- _ACTIVITY_
Hunt through the entries for the word "huskJob" and copy each line in which it appears.

Dataset entries
########################################

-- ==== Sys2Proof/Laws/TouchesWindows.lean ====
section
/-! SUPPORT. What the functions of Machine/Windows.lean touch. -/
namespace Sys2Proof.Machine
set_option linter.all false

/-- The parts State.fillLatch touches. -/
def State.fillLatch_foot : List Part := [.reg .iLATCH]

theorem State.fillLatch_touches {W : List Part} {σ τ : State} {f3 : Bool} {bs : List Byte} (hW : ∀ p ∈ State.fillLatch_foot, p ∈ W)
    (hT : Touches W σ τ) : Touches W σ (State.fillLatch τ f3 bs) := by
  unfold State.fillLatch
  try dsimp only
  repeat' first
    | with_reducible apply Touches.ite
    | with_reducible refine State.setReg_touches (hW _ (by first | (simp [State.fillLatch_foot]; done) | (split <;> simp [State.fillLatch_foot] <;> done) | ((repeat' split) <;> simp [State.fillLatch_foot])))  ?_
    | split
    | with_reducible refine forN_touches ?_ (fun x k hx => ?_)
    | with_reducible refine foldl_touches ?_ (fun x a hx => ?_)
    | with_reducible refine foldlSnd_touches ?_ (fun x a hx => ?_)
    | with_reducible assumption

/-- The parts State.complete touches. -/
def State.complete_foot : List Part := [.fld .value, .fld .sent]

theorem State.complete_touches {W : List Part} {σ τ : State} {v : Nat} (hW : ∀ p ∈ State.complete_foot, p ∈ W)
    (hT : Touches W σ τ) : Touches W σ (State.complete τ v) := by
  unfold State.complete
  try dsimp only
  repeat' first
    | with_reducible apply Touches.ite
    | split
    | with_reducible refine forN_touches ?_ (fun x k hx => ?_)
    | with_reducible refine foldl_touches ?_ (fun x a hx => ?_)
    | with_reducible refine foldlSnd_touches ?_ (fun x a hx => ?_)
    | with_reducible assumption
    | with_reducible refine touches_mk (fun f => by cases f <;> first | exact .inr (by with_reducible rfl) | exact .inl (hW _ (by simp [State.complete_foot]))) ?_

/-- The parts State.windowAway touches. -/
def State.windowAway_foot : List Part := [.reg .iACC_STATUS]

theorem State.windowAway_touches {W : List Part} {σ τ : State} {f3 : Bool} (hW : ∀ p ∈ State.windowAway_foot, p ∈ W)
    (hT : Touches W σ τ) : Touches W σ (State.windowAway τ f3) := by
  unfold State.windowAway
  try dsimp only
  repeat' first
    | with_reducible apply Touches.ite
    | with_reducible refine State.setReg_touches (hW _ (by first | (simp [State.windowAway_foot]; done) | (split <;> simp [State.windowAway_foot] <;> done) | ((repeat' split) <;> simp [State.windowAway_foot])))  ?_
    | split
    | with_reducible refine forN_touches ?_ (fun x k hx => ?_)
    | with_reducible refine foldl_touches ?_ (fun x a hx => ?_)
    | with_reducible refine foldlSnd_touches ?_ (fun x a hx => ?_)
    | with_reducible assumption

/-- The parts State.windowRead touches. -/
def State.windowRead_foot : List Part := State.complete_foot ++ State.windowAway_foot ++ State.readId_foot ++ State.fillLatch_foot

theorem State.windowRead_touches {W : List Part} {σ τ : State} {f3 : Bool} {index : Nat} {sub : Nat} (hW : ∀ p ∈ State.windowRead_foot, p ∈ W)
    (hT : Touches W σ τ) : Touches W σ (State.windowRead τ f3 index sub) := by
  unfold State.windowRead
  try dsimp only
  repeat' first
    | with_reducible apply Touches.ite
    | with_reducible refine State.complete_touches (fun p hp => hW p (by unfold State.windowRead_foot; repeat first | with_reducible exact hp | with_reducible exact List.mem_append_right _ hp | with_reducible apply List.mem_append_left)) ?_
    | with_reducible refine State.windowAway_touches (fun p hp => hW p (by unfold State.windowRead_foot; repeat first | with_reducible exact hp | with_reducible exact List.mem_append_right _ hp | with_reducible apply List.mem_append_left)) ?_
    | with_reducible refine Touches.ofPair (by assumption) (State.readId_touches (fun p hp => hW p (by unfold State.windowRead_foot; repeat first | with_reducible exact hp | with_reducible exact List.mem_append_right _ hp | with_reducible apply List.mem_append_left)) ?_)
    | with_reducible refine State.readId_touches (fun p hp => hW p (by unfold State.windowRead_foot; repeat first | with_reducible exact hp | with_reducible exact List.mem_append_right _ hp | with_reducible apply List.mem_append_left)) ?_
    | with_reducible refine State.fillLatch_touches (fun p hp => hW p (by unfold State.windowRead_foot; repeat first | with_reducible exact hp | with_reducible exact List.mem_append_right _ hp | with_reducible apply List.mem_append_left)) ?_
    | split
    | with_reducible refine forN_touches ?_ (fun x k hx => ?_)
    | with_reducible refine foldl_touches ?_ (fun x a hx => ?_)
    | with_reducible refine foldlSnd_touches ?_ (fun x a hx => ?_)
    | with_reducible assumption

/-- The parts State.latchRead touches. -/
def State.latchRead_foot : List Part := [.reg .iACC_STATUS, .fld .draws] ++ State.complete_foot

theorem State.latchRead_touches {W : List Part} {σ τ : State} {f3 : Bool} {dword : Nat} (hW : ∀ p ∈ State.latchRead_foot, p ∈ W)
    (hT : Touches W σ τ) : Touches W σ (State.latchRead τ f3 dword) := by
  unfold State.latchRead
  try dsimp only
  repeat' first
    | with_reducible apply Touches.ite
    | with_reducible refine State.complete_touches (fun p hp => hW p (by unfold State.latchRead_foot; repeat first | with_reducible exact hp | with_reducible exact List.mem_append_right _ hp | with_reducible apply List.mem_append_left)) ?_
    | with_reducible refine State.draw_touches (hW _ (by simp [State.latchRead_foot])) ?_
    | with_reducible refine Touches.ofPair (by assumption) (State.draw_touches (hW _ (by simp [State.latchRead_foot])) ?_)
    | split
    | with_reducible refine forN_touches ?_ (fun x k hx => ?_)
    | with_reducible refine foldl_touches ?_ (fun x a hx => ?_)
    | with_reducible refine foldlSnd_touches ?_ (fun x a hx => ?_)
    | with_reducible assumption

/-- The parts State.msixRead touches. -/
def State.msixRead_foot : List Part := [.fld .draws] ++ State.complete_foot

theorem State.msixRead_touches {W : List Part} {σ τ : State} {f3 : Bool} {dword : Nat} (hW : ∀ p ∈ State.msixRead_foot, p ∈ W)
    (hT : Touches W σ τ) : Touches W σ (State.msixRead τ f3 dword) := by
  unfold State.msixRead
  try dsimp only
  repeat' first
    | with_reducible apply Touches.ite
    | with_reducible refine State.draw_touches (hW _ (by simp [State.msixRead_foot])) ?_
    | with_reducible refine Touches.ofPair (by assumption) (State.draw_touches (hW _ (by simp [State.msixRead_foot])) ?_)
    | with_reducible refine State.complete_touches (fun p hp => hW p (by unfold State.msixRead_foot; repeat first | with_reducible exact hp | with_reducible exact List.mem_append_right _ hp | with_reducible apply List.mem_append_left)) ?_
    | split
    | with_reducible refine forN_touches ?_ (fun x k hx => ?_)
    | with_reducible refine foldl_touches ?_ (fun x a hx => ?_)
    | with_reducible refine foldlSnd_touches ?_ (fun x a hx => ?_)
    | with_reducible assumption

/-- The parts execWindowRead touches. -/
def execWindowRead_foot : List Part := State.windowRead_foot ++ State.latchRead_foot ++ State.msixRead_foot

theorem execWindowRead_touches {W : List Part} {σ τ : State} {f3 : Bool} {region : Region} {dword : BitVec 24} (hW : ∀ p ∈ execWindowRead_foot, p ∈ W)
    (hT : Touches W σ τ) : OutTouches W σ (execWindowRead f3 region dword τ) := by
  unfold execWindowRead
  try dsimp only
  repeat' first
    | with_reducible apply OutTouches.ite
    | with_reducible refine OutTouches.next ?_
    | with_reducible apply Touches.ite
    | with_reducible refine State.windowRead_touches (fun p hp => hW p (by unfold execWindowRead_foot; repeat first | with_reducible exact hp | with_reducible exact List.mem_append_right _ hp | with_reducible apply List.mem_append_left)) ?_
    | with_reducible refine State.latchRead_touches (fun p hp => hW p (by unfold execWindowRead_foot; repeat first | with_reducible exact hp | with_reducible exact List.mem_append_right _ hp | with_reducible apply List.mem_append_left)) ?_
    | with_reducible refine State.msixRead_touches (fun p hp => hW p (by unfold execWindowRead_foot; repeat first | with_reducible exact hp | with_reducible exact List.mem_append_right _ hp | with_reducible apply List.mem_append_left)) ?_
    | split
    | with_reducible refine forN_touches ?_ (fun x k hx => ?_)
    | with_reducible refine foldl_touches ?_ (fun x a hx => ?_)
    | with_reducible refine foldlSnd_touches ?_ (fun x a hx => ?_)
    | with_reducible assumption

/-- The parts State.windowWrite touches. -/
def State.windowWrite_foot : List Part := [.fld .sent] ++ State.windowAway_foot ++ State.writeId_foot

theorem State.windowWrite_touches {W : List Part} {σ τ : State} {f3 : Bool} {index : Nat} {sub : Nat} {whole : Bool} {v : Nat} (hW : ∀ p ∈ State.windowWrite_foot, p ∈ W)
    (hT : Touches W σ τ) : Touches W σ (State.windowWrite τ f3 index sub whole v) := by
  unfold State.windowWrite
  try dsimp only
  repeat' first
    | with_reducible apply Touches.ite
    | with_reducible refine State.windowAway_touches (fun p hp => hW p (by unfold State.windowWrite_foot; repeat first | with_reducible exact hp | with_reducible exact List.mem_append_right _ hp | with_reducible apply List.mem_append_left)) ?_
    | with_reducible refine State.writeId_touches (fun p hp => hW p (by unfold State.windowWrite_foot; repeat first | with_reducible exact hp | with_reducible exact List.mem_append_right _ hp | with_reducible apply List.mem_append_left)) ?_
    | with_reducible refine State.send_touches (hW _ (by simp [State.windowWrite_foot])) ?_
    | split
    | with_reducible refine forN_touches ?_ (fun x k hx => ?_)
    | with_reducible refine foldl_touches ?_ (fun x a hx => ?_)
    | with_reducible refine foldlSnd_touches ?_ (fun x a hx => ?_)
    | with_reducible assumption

########################################

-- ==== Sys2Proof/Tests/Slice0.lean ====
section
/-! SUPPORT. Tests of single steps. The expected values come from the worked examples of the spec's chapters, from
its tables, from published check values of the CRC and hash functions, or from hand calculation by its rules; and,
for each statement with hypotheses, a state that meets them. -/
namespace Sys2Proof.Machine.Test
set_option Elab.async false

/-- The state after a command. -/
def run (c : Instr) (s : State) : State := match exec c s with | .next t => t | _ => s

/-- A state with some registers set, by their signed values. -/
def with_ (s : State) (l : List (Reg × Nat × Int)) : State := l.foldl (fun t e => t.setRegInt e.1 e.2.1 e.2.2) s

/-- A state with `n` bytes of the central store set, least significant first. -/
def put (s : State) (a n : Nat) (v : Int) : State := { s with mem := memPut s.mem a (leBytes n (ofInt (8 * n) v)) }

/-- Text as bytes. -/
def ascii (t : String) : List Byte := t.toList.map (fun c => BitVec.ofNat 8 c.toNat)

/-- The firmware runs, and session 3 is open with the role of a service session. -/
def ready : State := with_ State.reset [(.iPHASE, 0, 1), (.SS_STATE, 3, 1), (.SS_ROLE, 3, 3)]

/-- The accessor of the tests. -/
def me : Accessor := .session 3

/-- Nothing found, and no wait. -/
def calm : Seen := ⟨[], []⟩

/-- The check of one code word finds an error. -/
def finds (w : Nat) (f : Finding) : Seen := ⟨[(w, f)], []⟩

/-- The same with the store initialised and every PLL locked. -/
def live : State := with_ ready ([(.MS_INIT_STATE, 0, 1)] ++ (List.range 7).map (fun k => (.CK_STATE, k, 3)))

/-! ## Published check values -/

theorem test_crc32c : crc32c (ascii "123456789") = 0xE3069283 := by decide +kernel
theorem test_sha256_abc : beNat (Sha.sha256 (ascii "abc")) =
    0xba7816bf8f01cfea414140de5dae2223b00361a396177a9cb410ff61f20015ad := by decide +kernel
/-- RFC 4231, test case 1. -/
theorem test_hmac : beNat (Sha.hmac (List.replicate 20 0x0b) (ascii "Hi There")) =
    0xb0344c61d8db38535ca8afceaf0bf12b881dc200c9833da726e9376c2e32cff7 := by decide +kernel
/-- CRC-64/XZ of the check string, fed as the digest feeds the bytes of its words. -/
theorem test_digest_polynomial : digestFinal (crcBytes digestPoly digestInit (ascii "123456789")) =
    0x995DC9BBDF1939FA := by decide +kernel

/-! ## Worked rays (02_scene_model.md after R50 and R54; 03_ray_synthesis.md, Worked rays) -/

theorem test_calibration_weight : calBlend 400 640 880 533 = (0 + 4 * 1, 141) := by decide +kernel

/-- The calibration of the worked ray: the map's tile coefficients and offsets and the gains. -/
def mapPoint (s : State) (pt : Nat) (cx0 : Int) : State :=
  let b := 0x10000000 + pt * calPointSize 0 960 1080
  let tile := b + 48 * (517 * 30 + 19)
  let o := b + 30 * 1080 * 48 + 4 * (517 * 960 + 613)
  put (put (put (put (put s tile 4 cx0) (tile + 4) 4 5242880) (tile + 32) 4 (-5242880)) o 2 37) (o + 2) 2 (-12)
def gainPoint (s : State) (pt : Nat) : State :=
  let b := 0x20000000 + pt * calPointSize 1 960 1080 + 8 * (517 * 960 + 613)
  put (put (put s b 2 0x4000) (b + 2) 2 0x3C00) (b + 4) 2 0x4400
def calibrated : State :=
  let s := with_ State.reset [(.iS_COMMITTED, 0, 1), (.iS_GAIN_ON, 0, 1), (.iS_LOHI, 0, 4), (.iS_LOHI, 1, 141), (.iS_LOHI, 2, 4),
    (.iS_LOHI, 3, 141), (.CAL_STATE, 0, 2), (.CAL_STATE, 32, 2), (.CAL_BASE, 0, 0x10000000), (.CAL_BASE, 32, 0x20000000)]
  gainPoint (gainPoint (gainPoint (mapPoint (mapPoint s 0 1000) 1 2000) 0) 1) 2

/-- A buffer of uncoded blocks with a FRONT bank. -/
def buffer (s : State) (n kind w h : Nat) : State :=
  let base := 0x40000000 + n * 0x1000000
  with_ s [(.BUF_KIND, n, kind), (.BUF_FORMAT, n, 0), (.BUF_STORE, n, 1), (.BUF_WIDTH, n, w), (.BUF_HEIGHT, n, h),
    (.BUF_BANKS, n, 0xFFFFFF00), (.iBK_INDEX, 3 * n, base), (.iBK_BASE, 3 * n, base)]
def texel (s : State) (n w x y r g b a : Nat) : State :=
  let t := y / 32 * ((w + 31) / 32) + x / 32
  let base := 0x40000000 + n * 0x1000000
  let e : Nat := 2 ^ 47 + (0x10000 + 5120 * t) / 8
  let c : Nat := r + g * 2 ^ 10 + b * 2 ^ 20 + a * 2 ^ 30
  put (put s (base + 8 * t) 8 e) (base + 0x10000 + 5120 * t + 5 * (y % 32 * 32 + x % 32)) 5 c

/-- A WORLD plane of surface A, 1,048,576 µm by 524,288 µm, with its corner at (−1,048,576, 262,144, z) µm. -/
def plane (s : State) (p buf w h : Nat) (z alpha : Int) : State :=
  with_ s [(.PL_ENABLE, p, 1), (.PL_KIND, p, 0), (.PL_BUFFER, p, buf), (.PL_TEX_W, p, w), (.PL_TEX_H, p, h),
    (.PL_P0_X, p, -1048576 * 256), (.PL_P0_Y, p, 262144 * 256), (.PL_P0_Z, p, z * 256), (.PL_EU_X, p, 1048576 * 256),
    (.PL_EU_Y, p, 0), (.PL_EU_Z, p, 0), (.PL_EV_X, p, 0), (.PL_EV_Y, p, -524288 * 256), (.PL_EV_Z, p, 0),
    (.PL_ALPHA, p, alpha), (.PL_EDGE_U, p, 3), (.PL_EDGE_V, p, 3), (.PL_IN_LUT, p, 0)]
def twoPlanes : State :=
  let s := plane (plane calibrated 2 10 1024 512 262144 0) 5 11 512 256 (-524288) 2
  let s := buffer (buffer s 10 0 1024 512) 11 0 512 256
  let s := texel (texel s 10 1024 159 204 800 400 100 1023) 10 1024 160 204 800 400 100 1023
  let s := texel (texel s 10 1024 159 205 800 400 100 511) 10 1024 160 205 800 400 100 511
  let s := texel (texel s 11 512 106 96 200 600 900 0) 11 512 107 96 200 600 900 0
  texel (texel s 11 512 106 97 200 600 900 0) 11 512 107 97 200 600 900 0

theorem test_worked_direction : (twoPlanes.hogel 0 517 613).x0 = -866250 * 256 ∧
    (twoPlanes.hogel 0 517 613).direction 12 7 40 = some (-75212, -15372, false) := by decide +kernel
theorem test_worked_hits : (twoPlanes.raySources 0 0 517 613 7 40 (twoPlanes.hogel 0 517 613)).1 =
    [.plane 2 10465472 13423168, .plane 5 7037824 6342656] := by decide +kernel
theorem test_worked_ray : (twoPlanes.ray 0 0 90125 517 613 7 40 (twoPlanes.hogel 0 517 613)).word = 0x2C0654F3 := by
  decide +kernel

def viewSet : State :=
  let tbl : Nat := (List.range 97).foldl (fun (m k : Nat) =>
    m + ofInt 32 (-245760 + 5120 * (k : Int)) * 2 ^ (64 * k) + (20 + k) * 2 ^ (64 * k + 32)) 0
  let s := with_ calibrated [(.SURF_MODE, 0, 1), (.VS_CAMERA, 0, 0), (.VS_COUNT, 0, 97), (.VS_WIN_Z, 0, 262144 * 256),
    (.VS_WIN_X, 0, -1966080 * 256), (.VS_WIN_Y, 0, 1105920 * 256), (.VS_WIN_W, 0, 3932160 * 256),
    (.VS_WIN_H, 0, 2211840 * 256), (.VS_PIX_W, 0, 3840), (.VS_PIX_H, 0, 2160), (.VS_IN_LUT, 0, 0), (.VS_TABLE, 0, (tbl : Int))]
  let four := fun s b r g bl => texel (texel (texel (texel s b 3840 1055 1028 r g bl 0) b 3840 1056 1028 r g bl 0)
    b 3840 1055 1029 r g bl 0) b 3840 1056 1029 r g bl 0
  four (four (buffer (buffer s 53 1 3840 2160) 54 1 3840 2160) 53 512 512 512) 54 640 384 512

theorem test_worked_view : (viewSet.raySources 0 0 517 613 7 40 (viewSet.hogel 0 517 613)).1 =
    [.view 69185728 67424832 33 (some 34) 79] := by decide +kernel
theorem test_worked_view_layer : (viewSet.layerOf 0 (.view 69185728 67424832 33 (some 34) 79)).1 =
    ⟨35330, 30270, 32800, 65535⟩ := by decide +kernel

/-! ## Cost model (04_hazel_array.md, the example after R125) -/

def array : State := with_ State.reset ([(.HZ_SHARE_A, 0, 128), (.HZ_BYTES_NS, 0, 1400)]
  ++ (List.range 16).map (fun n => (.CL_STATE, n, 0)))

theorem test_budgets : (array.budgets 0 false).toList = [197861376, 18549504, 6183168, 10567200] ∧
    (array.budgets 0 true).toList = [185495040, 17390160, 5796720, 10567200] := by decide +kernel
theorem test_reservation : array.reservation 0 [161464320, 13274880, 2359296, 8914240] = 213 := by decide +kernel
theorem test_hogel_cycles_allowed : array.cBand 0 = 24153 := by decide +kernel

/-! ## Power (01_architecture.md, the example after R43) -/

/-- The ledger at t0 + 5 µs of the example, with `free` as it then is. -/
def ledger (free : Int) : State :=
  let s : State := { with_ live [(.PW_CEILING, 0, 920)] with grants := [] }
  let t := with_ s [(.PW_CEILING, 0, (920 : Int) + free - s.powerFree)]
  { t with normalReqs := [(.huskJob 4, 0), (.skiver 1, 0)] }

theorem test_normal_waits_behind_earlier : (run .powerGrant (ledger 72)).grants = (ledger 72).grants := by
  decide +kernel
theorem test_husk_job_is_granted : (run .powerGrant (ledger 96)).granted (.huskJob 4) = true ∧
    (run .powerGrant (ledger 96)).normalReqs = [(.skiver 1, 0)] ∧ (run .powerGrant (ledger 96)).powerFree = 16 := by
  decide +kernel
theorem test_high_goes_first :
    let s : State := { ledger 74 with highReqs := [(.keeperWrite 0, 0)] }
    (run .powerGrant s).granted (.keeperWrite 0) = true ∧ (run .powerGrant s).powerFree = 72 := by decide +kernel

########################################

- _YOUR RESPONSE_
  { t with normalReqs := [(.huskJob 4, 0), (.skiver 1, 0)] }
theorem test_husk_job_is_granted : (run .powerGrant (ledger 96)).granted (.huskJob 4) = true ∧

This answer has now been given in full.